(adam štěch) Last time, we presented the new American furniture collection from MatterMade. This time, we would like to have a closer look at another hot new piece on the New York designer scene, which was designed by Jason Miller – a mystifier, and conceptual designer.
The designer, who has operated in Brooklyn for several years, ranks among the designers who established the current creative background of this quarter and has quickly become the shooting star of contemporary American design thanks to his ironic designs along the lines of Droog design products, such as the Wooly chair, with upholstery that evokes buffalo fur. He has also designed the Shipping Container ceramic tiles in the form of shipping containers, the Duct Tape chair with a surface partly covered with adhesive tape, and the Antler ceramic lamp that imitates deer antlers. The design of this lamp initiated the birth of Miller’s latest project - his own lighting brand of Roll and Hill.
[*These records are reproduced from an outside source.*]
/-- Every call issues only the commands `mayIssue` lists. -/
theorem only_callProg {i : Instr} (hi : callAdmitted i = true) {p : Prog} (hp : callProg Chip.standard i = some p) :
    p.Only (mayIssue i) := by
  cases i with
  | reset => simp [callProg] at hp
  | read a n => simp [callProg] at hp
  | write a ds => simp [callProg] at hp
  | bitmod a m v => simp [callProg] at hp
  | rdstatus => simp [callProg] at hp
  | resetCall =>
    obtain rfl : _ = p := by simpa [callProg] using hp
    exact only_resetCall (by simp [mayIssue]) (.ret _)
  | readRegister a n =>
    obtain rfl : _ = p := by simpa [callProg] using hp
    exact only_readRegister (by simp [mayIssue]) hi fun _ => .ret _
  | writeRegister a data =>
    obtain rfl : _ = p := by simpa [callProg] using hp
    exact only_writeRegister (by simp [mayIssue]) hi (.ret _)
  | modifyRegister a m v =>
    obtain rfl : _ = p := by simpa [callProg] using hp
    exact only_modifyRegister (by simp [mayIssue]) hi (.ret _)
  | readStatus =>
    obtain rfl : _ = p := by simpa [callProg] using hp
    exact only_readStatus (by simp [mayIssue]) fun _ => .ret _
  | ctor c =>
    obtain rfl : _ = p := by simpa [callProg] using hp
    exact only_ctor c
  | readFrame n =>
    obtain rfl : _ = p := by simpa [callProg] using hp
    exact only_readFrame (fun a k h1 h2 => by simp [mayIssue, readCommand, h1, h2])
      (by simp [mayIssue, readCommand, addressByte, CANINTF])
  | pollFrame =>
    obtain rfl : _ = p := by simpa [callProg] using hp
    refine only_readStatus rfl fun b => ?_
    unfold rxBuffer
    split
    · next n hx =>
      have hn : n = 0 ∨ n = 1 := by
        split at hx
        · simp at hx; omega
        · split at hx
          · simp at hx; omega
          · simp at hx
      refine only_readFrame (fun a k h1 h2 => ?_) ?_
      · rcases hn with rfl | rfl <;> simp [mayIssue, readCommand, h1, h2]
      · rcases hn with rfl | rfl <;> rfl
    · exact .ret _
  | writeFrame f n =>
    obtain rfl : _ = p := by simpa [callProg] using hp
    refine only_writeFrame (fun a b h1 h2 => by simp [mayIssue, writeCommand, h1, h2]) fun hn => ?_
    have : (addressByte (txb n)).toNat = txb n := toNat_addressByte (by unfold txb; omega)
    simp [mayIssue, writeCommand, this]
  | isFrameAvailable =>
    obtain rfl : _ = p := by simpa [callProg] using hp
    exact only_readStatus rfl fun _ => .ret _
  | getMode =>
    obtain rfl : _ = p := by simpa [callProg] using hp
    unfold getModeProg getMode
    exact only_readRegister rfl rfl fun _ => .ret _
  | setMode mode =>
    obtain rfl : _ = p := by simpa [callProg] using hp
    cases mode with
    | enumerator m => exact only_modifyRegister rfl rfl (.ret _)
    | outside v => exact .raise _

/-- A transport call whose registers do not exist is refused (R82). -/
theorem run_notAdmitted {i : Instr} (hi : callAdmitted i = false) {s : State} (hd : s.chip.commands.distinct) {p : Prog}
    (hp : callProg s.chip i = some p) (ends : State → Result → State) : p.run ends s = .refused .addressOutOfRange := by
  cases i with
  | reset => simp [callProg] at hp
  | read a n => simp [callProg] at hp
  | write a ds => simp [callProg] at hp
  | bitmod a m v => simp [callProg] at hp
  | rdstatus => simp [callProg] at hp
  | resetCall => simp [callAdmitted, Instr.command?, commandAdmitted] at hi
  | readStatus => simp [callAdmitted, Instr.command?, commandAdmitted] at hi
  | readRegister a n =>
    obtain rfl : _ = p := by simpa [callProg] using hp
    exact Prog.run_refused (c := .read a n) hd hi
  | writeRegister a data =>
    obtain rfl : _ = p := by simpa [callProg] using hp
    exact Prog.run_refused (c := .write a data.toList) hd hi
  | modifyRegister a m v =>
    obtain rfl : _ = p := by simpa [callProg] using hp
    exact Prog.run_refused (c := .bitmod a m v) hd hi
  | _ => simp [callAdmitted, Instr.command?] at hi

/-- A call that its status admits and whose registers exist answers a next state with a result recorded, and every
relation that its commands keep holds between its start and its end, under every schedule and every failure. -/
theorem exec_call_kept {i : Instr} {R : State → State → Prop} (hR : KeptBy (mayIssue i) R) (hi : callAdmitted i = true)
    {s : State} (hs : s.standard) {p : Prog} (hp : callProg s.chip i = some p) (hr : s.callRefused i = none) :
    ∃ t r, exec i s = .next (callEnds i t r) ∧ R (s.callBegun i) t := by
  rw [exec_call_of hp hr]
  rw [hs] at hp
  obtain ⟨t, r, h1, h2, -⟩ := (only_callProg hi hp).run (ends := callEnds i) hR (s := s.callBegun i) (hs.of_chip (by simp))
  exact ⟨t, r, h1, h2⟩

/-- Whatever answers a next state is one admitted transaction on the link, or a call that its status admits, run to its
end. -/
theorem exec_next {s t : State} (hs : s.standard) {i : Instr} (h : exec i s = .next t) :
    (∃ c, i = c.toInstr ∧ linkCommand c s = .next t) ∨
    (∃ p, callProg s.chip i = some p ∧ callAdmitted i = true ∧ s.callRefused i = none ∧
      p.run (callEnds i) (s.callBegun i) = .next t) := by
  rcases toInstr_or_call s.chip i with ⟨c, rfl⟩ | ⟨p, hp⟩
  · exact .inl ⟨c, rfl, by rwa [exec_toInstr] at h⟩
  · right
    rw [exec_call hp] at h
    split at h
    · simp at h
    · next hr =>
      refine ⟨p, hp, ?_, hr, h⟩
      by_contra hc
      rw [run_notAdmitted (by simpa using hc) (by simpa using hs.distinct) (by simpa using hp)] at h
      simp at h

/-- Only reset() and ctor issue RESET. -/
theorem mayIssue_reset {i : Instr} {c : Command} (h1 : i ≠ .resetCall) (h2 : ∀ c, i ≠ .ctor c)
    (h : mayIssue i c = true) : c ≠ .reset := by
  rintro rfl
  cases i <;> simp [mayIssue, readCommand, writeCommand, modeCommand] at h h1 h2

end Sys2Proof.Machine
end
Miller founded the brand in February this year and officially presented it at the last ICFF in New York. The brand should, in his own words, bring a specifically American perspective into the world scene of lighting designs. The current collection, on which he has collaborated with lesser known designers from both America and abroad, shows that the brand achieves its goal. This wide range of lighting objects for all purposes was designed by e.g. Rich Brilliant Willing, Paul Loebach, Partners & Spade, Lindsey Adams Adelman, Peter Buchanan-Smith, and others. The progressive Brooklyn-based studio of Rich Brilliant Willing enriched the Roll and Hill collection with the excel floor lamp, the form of which was later applied to the table and wall versions. Paul Loebach, who has also contributed significantly to the furniture collection by MatterMade, has designed several variants of the Himmeli suspension light (inspired by cubist aesthetics) for Miller’s brand. Simple archetypal Monogram lamps designed by Partners & Spade, the Stack light designed by Peter Buchanan-Smith, and the Roll light designed by Miller himself introduce a slightly eclectic element that formally follows American custom-made designs by Paula Laszlo and James Mont. The collection is complemented with large Agnes suspension candelabras designed by Lindsey Adams Adelman, the Supercluster decorative suspension light designed by Sarah Cihat, and Michael Miller and the above-mentioned Antler series by Jason Miller.
The specific atmosphere of the brand is not created only by original American designs, but also by sophisticated presentations with a form that is closer to the visual graphic styles of quality American brands that focus on products, clothes, and nature than to luxury European designer brands. Miller’s brand is really very different. Thus, the website contains photos of American nature, mainly deep forests and high mountain tops. The name of the brand – Roll and Hill – also refers to them and evokes the tradition of worshipping the ruggedness of North-American nature. Is this another of Miller’s mystifications or a symbol of home in which light plays one of the most essential roles?
Both Roll and Hill and the MatterMade collection rank among the new hopes of American designer production. Roll and Hill has achieved this thanks to the interesting combination of avant-garde Brooklyn design with partially eclectic designs within American designer tradition and, last but not least, to unusual presentation methods.